-- ==== Sys2Proof/Proofs/SoftReset.lean ====
section
/-!
PROOFS. The soft reset (R184): every block's soft-reset values, and the ports that answer what waited.
-/

namespace Sys2Proof.Machine

/-- The state that a soft reset leaves: the store engine scans anew unless the store is READY. -/
theorem State.softReset_eq (s : State) : s.softReset = { s with
    hwi := s.hwi.softReset
    hli := allPositions.foldl (fun (v : Vector Headset 16) (p : Fin 16) => upd v p Headset.softReset) s.hli
    pct := allPositions.foldl (fun (v : Vector Position 16) (p : Fin 16) => upd v p Position.softReset) s.pct
    mxe := s.mxe.softReset
    ecu := allPositions.foldl (fun (v : Vector EchoCtx 16) (p : Fin 16) =>
      upd v p (fun c => c.softReset ((s.pos p).state == .closed))) s.ecu
    nru := { contexts := allNoise.foldl (fun (v : Vector NoiseCtx 20) (n : Fin 20) =>
               upd v n (fun c => c.softReset (s.contextClosed n))) s.nru.contexts
             supSettings := Vector.replicate 4 .powerOn }
    sst := Vector.replicate 4 .powerOn
    vce := Vector.replicate 12 .powerOn
    sfe := if s.sfe.store = .ready then s.sfe.softReset else { s.sfe.softReset with
      store := .scanning, directory := [], clipCount := 0, settings := .unset, timeouts := 0, scan := .header, owed := none }
    pqc := .powerOn
    cpt := allPorts.foldl (fun c x => c.place s.ftu.frameCount x .resetDone)
      { line := s.cpt.line.softReset, desk := s.cpt.desk.softReset, supervision := s.cpt.supervision.softReset }
    taken := s.taken.softReset } := by
  unfold State.softReset State.resetBlocks
  dsimp only
  rw [State.reportAll_eq]
  split <;> rfl

/-- A port that a soft reset leaves holds RESET_DONE alone. -/
theorem State.softReset_port (s : State) (x : Port) : s.softReset.port x =
    { (s.port x).softReset with reports := [{ body := .resetDone, frame := s.ftu.frameCount }] } := by
  rw [State.softReset_eq]
  cases x <;> rfl

theorem EchoCtx.softReset_eq (c : EchoCtx) (x : PosState) : c.softReset (x == .closed) =
    { coeffs := if x = .closed then c.coeffs else List.replicate 128 0
      pending := List.replicate 3 (List.replicate 64 0)
      history := List.replicate 383 0
      hangover := 0
      state := .off
      good := 0
      poor := 0
      diverge := 0
      generation := if x = .closed ∨ c.coeffs = List.replicate 128 0 then c.generation else c.generation + 1
      erle := 0
      out := { samples := List.replicate 64 0, live := false, state := .off } } := by
  unfold EchoCtx.softReset
  cases x with
  | closed => rfl
  | opened | closing =>
    simp only [EchoCtx.setCoeffs_zero, reduceCtorEq, false_or]
    rfl

theorem State.contextClosed_position (s : State) (p : Fin 16) :
    s.contextClosed (noiseOfPosition p) = true ↔ (s.pos p).state = .closed := by
  have hp : (noiseOfPosition p).val < 16 := p.isLt
  rw [State.contextClosed, dif_pos hp]
  exact beq_iff_eq

theorem State.contextClosed_channel (s : State) (c : Fin 4) : s.contextClosed (noiseOfChannel c) = false := by
  have hc : ¬ (noiseOfChannel c).val < 16 := Nat.not_lt.mpr (Nat.le_add_right 16 c.val)
  rw [State.contextClosed, dif_neg hc]

/-- The ports once a request at one of them is taken and answered (R170, R172). -/
theorem Cpt.answered_get (c : Cpt) (port x : Port) (r : Request) (rest : List Request) (status : Status) (data : List Byte) :
    (c.answered port r rest status data).get x = if x = port then
      { c.get x with untaken := rest, responses := (c.get x).responses ++ [r.answer (c.get x).overflow status data] }
      else c.get x := by
  rw [Cpt.answered, Cpt.responding, Cpt.taking, Cpt.get_set, Cpt.get_set_same, Cpt.get_set]
  split
  · next h => subst h; rfl
  · rfl

/-- The RESET that a port takes (R184): its response is made first. -/
theorem exec_reset_asks {s : State} {port : Port} {r : Request} {rest : List Request} (hasks : s.asks port .reset r rest)
    (hparams : r.params = []) : exec (.reset port) s =
      .next ({ s with cpt := s.cpt.answered port r rest .ok [] } : State).softReset := by
  have hserve : (s.popRequest port rest).answer port r serveReset = (s.popRequest port rest).okay [] := by
    rw [State.answer_asks _ port .reset r _ hasks.2.1 hasks.2.2]
    exact State.withArgs_eq (a := ()) (by rw [hparams]; rfl) rfl
  have hexec := exec_taken (c := .reset port) s rfl hasks.1 (Kind.reset.takes_whole r hasks.2.1.1)
  dsimp only [Kind.serve] at hexec
  rw [hserve, if_pos ⟨rfl, rfl⟩] at hexec
  rw [hexec]
  simp only [State.okay, State.respond_eq, Cpt.answered, responseTo, Request.answer, State.popRequest_eq]

/-- Settles O39: the soft reset follows the response, block by block. -/
theorem resetRestoresEveryBlock : Obligations.ResetRestoresEveryBlock := by
  unfold Obligations.ResetRestoresEveryBlock
  intro s port r rest hasks hparams
  let u : State := { s with cpt := s.cpt.answered port r rest .ok [] }
  have heq := u.softReset_eq
  refine ⟨u.softReset, exec_reset_asks hasks hparams, ?_, fun p => ⟨?_, ?_, ?_, ?_, ?_⟩, fun c => ⟨?_, ?_, ?_, ?_, ?_⟩, fun v => ?_,
    ⟨?_, ?_, ?_, fun p => ?_, fun c => ?_⟩, ⟨fun p => ?_, fun c => ⟨?_, ?_⟩⟩, fun p => ?_, fun h => ?_, fun h => ?_, fun x => ?_⟩
  · rw [heq]; rfl
  · exact u.softReset_pos p
  · rw [heq]; simp [State.queue, Pqc.powerOn]
  · rw [heq]; simp [State.queue, Pqc.powerOn]
  · rw [heq]; simp [Hwi.softReset]
  · rw [heq]; exact foldl_allPositions_get (fun _ => Headset.softReset) p s.hli
  · rw [heq]; simp
  · rw [heq]; simp [Hwi.softReset]
  · rw [heq]; simp [Hwi.softReset]
  · rw [heq]; exact talkUnbound_get s.hwi.talk c
  · rw [heq]; exact talkUnbound_get s.taken.talk c
  · rw [heq]; simp
  · rw [heq]; rfl
  · rw [heq]; rfl
  · rw [heq]; rfl
  · rw [heq]; simp [Mxe.softReset, Mxe.powerOn, Duck.powerOn]
  · rw [heq]; simp [Mxe.softReset, Mxe.powerOn]
  · rw [heq]
    refine (foldl_allNoise_get (fun n (c : NoiseCtx) => c.softReset (u.contextClosed n)) (noiseOfPosition p) s.nru.contexts).trans ?_
    simp only [NoiseCtx.softReset, State.contextClosed_position]
    rfl
  · rw [heq]
    refine (foldl_allNoise_get (fun n (c : NoiseCtx) => c.softReset (u.contextClosed n)) (noiseOfChannel c) s.nru.contexts).trans ?_
    simp only [NoiseCtx.softReset, State.contextClosed_channel]
    rfl
  · rw [heq]; simp [NoiseSettings.powerOn]
  · rw [heq]
    refine (foldl_allPositions_get (fun p (c : EchoCtx) => c.softReset ((u.pos p).state == .closed)) p s.ecu).trans ?_
    exact EchoCtx.softReset_eq _ _
  · rw [heq]; exact if_pos h
  · rw [heq]; exact if_neg h
  · rw [State.softReset_port]
    refine ⟨rfl, rfl, rfl, rfl, rfl, rfl, ?_⟩
    change (u.cpt.get x).responses ++ (u.cpt.get x).untaken.map (u.cpt.get x).aborted = _
    rw [Cpt.answered_get]
    split
    · next h => subst h; rfl
    · rfl

end Sys2Proof.Machine
end

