-- ==== Sys2Proof/Proofs/EchoWork.lean ====
section
/-!
PROOFS. O49: the work of an echo context at a frame event, sample by sample, and its supervision (R67 to R78).
-/

namespace Sys2Proof.Machine

/-! ### One sample (R70 to R73) -/

theorem clampInt_eq {lo hi : Int} (h : lo ≤ hi) (x : Int) : clampInt lo hi x = max lo (min hi x) := by
  unfold clampInt
  split_ifs <;> omega

theorem energy_eq (x : List Int) : energy x = (x.map (fun v => v * v)).sum := by
  rw [energy, List.sum_eq_foldl, List.foldl_map]

theorem moveCoeff_eq (f : Int) : moveCoeff f = fun w v => max (-32768) (min 32767 (w + (f * v + 16384) / 32768)) :=
  funext fun _ => funext fun _ => clampInt_eq (by decide) _

theorem hangoverAfter_eq (set : EchoSettings) (d : Sample) (x : List Sample) (hangover : Nat) :
    hangoverAfter set (nearEnd set d x) hangover =
      if x.foldl (fun m v => max m v.natAbs) 0 * set.talkCode ≤ d.natAbs * 16 then set.hangover else hangover - 1 := by
  rw [hangoverAfter, nearEnd]
  simp only [decide_eq_true_eq]
  rfl

theorem learned_coeffs (set : EchoSettings) (state : EchoState) (hangover : Nat) (power e : Int) (coeffs x : List Int) :
    (match set.mode, learnStep set state with
    | .adapt, some mu =>
      if hangover = 0 ∧ (set.delta : Int) ≤ power then List.zipWith (moveCoeff (stepFactor mu e power set.delta)) coeffs x
      else coeffs
    | _, _ => coeffs) =
      if set.mode = .adapt ∧ state ≠ .off ∧ hangover = 0 ∧ (set.delta : Int) ≤ power then
        List.zipWith (moveCoeff (stepFactor (if state = .converging then set.muConv else set.muTrack) e power set.delta))
          coeffs x
      else coeffs := by
  cases hmode : set.mode with
  | adapt => cases state <;> simp [learnStep]
  | _ => simp

theorem echoSample_eq (set : EchoSettings) (state : EchoState) (l : EchoLoop) (d r : Sample) :
    let sample (x : Int) : Int := max (-32768) (min 32767 x)
    let history := (r :: l.history).take 383
    let x := (history.drop set.bulkDelay).take 128
    let e := sample (d - sample (((List.zipWith (fun w v => w * v) l.coeffs x).sum + 16384) / 32768))
    let peak := x.foldl (fun m v => max m v.natAbs) 0
    let power := (x.map (fun v => v * v)).sum
    let hangover := if peak * set.talkCode ≤ d.natAbs * 16 then set.hangover else l.hangover - 1
    let step := if state = .converging then set.muConv else set.muTrack
    let f := max (-16777216) (min 16777216 (Int.tdiv ((step : Int) * e * 4194304) (power + (set.delta : Int))))
    echoSample set state l d r =
      { coeffs := if set.mode = .adapt ∧ state ≠ .off ∧ hangover = 0 ∧ (set.delta : Int) ≤ power then
            List.zipWith (fun w v => sample (w + (f * v + 16384) / 32768)) l.coeffs x
          else l.coeffs
        history := history, hangover := hangover, outRev := e :: l.outRev, mic := l.mic + d * d, err := l.err + e * e
        power := power } := by
  intro sample history x e peak power hangover step f
  have he : clampSample (d - echoEstimate l.coeffs x) = e := by
    rw [echoEstimate, clampSample_eq, clampSample_eq]
    rfl
  have hpower : energy x = power := energy_eq x
  have hhangover : hangoverAfter set (nearEnd set d x) l.hangover = hangover := hangoverAfter_eq set d x _
  have hf : stepFactor step e power set.delta = f := clampInt_eq (by decide) _
  have hcoeffs := learned_coeffs set state hangover power e l.coeffs x
  rw [hf, moveCoeff_eq] at hcoeffs
  rw [← hcoeffs, ← hhangover, ← hpower, ← he]
  rfl

theorem echoSamples_cons (set : EchoSettings) (state : EchoState) (l : EchoLoop) (d r : Sample) (ds rs : Frame) :
    echoSamples set state l (d :: ds) (r :: rs) = echoSamples set state (echoSample set state l d r) ds rs := rfl

/-- In FREEZE no sample is learnt from (R72). -/
theorem echoSamples_freeze {set : EchoSettings} (h : set.mode = .freeze) (state : EchoState) (l : EchoLoop) (mic reference : Frame) :
    (echoSamples set state l mic reference).coeffs = l.coeffs :=
  foldl_keeps EchoLoop.coeffs _ (fun l dr => by rw [echoSample, h]) _ l

/-! ### The ERLE index (R77) -/

theorem le_foldl_max {k a : Nat} {l : List Nat} (h : k ≤ a ∨ k ∈ l) : k ≤ l.foldl max a := by
  induction l generalizing a with
  | nil => simpa using h
  | cons x l ih =>
    refine ih ?_
    rcases h with h | h
    · exact .inl (h.trans (Nat.le_max_left _ _))
    · rcases List.mem_cons.mp h with rfl | h
      · exact .inl (Nat.le_max_right _ _)
      · exact .inr h

theorem foldl_max_mem (a : Nat) (l : List Nat) : l.foldl max a = a ∨ l.foldl max a ∈ l := by
  induction l generalizing a with
  | nil => exact .inl rfl
  | cons x l ih =>
    rcases ih (max a x) with h | h
    · rw [List.foldl_cons, h]
      rcases Nat.le_total a x with hx | hx
      · exact .inr (by rw [Nat.max_eq_right hx]; exact .head _)
      · exact .inl (Nat.max_eq_left hx)
    · exact .inr (.tail _ h)

theorem erleIndex_inactive (mic err : Int) : erleIndex false mic err = 0 := rfl

theorem erleIndex_zero {mic err : Int} (h : mic ≤ 0 ∨ mic < err) : erleIndex true mic err = 0 := by
  refine if_neg ?_
  simp only [Bool.true_and, Bool.and_eq_true, decide_eq_true_eq]
  omega
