-- ==== Sys2Proof/Machine/Validate.lean ====
section
/-! DEFINITION. `VALIDATE` (spec/40_validate.md R120 to R131). -/

namespace Sys2Proof.Machine

/-- The CommandModel of raw fields that pass every check (R125, R126, R127). -/
def commandOf (raw : RawFields) : CommandModel where
  id := raw.idV.extractLsb' 0 26
  unit := if allT raw then 0 else raw.unitV.extractLsb' 0 4
  state := directionOf raw.upP
  all := allT raw
  learn := raw.learnP

/-- Check 2: `id`, `unit` and `all`, or `state` is missing (R122). -/
def argumentsMissing (raw : RawFields) : Bool :=
  !raw.idP || (!raw.unitP && !allT raw) || !stateP raw

/-- The four checks, first failing rule wins, and the CommandModel (R120 to R125). -/
def validateFields (raw : RawFields) : Verdict :=
  if allT raw && raw.learnP then .failed .conflictingOptions
  else if argumentsMissing raw then .failed .missingArguments
  else if idOutside raw then .failed .idOutOfRange
  else if !allT raw && unitOutside raw then .failed .unitOutOfRange
  else .valid (commandOf raw)

/-- `VALIDATE` on its own: it reports its outcome and has no other effect (R120). Fields with `up` and `down`
both present are outside its domain and refused (R99, R128, log entry 8). -/
def execValidate (raw : RawFields) (s : State) : Result :=
  if raw.wellFormed then .next (s.keepVerdict (validateFields raw)) else .refused (.rejectedWord .upAndDown)

end Sys2Proof.Machine
end

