-- ==== Sys2Proof/Safety.lean ====
section
/-! DEFINITION. What a sound state of the block is: the invariants of spec/10_state.md R21 to R26 and R35 in the
terms statements use. -/

namespace Sys2Proof.Machine

/-- Exactly one of the keys `unit` and `all` is present, each holds a value just where it is present, and the
number of `all` is 1 (R26, spec/43_host_ops.md R197). -/
def Message.wellFormed (m : Message) : Bool :=
  (m.hasUnit != m.hasAll) && (m.unit.isSome == m.hasUnit) && (m.all == if m.hasAll then some 1 else none)

/-- Every slot is a coefficient times one base of the four (R22, spec/20_memory.md R52). -/
def trainFormed (t : Train) : Prop :=
  ∃ sel : BitVec 2, ∀ i : Fin 132, ∃ c : Coef, t[i].toNat = c.value * Config.base sel

/-- The invariants of a validated CommandModel (R21). -/
def CommandModel.validated (c : CommandModel) : Bool :=
  decide (1 ≤ c.id.toNat) && !(c.all && c.learn) && (!c.all || decide (c.unit = 0))

/-- What every operation keeps, the internal ones too: a set validity flag says that its registers hold values,
`ERR` holds a failure code and `FAIL` says whether it is one, `PH` is a pass index, and a message record and a
train that are held are formed as R22 and R26 say. -/
structure State.Sound (s : State) : Prop where
  command_held : s.cmValid = true → s.cm.model?.isSome = true
  train_held : s.trainValid = s.train.isSome
  message_held : s.msgValid = true → s.msg.isSome = true
  err_is_code : s.err.toNat ≤ 4
  fail_is_err : s.fail = decide (s.err ≠ 0)
  ph_is_index : s.ph.toNat ≤ 6
  message_formed : ∀ m, s.msg = some m → m.wellFormed = true
  train_formed : ∀ t, s.train = some t → trainFormed t

/-- The train and the repeat count are those `ENCODE` makes of a validated command at one of the bases. -/
def encodedTrain (t : Train) (r : BitVec 6) : Prop :=
  ∃ (c : CommandModel) (sel : BitVec 2), c.validated = true ∧ r = repeatOf c.learn ∧
    ∀ i : Fin 132, t[i].toNat = (closedCoef c i.val).value * Config.base sel

/-- What holds between command words: every register holds a value exactly while its validity flag is 1, the
record is that of `CM`, no pass is under way, a failure leaves nothing valid, and a train is one a `CREATE` made. -/
structure State.Settled (s : State) : Prop where
  command_absent : s.cmValid = false → s.cm = CommandRegister.absent
  command_held : s.cmValid = true → ∃ c, s.cm = CommandRegister.holding c ∧ s.msg = some (messageOf c)
  message_flag : s.msgValid = s.cmValid
  message_absent : s.msgValid = false → s.msg = none
  train_absent : s.trainValid = false → s.train = none ∧ s.repeatCount = none
  train_held : s.trainValid = true → ∃ t r, s.train = some t ∧ s.repeatCount = some r ∧ encodedTrain t r
  failure_leaves_nothing : s.fail = true → s.cmValid = false ∧ s.trainValid = false
  err_is_code : s.err.toNat ≤ 4
  fail_is_err : s.fail = decide (s.err ≠ 0)
  between_passes : s.ph = 0

end Sys2Proof.Machine
end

- - -

__WHAT THIS TASK INVOLVES__:
Reproduce exactly the first line of the listing and every line after it, through the one containing "sfe := if s.sfe.store". Nothing else belongs in the output.

__YOUR RESPONSE__:
-- ==== Sys2Proof/Proofs/SoftReset.lean ====
section
/-!
PROOFS. The soft reset (R184): every block's soft-reset values, and the ports that answer what waited.
-/

namespace Sys2Proof.Machine

/-- The state that a soft reset leaves: the store engine scans anew unless the store is READY. -/
theorem State.softReset_eq (s : State) : s.softReset = { s with
    hwi := s.hwi.softReset
    hli := allPositions.foldl (fun (v : Vector Headset 16) (p : Fin 16) => upd v p Headset.softReset) s.hli
    pct := allPositions.foldl (fun (v : Vector Position 16) (p : Fin 16) => upd v p Position.softReset) s.pct
    mxe := s.mxe.softReset
    ecu := allPositions.foldl (fun (v : Vector EchoCtx 16) (p : Fin 16) =>
      upd v p (fun c => c.softReset ((s.pos p).state == .closed))) s.ecu
    nru := { contexts := allNoise.foldl (fun (v : Vector NoiseCtx 20) (n : Fin 20) =>
               upd v n (fun c => c.softReset (s.contextClosed n))) s.nru.contexts
             supSettings := Vector.replicate 4 .powerOn }
    sst := Vector.replicate 4 .powerOn
    vce := Vector.replicate 12 .powerOn
    sfe := if s.sfe.store = .ready then s.sfe.softReset else { s.sfe.softReset with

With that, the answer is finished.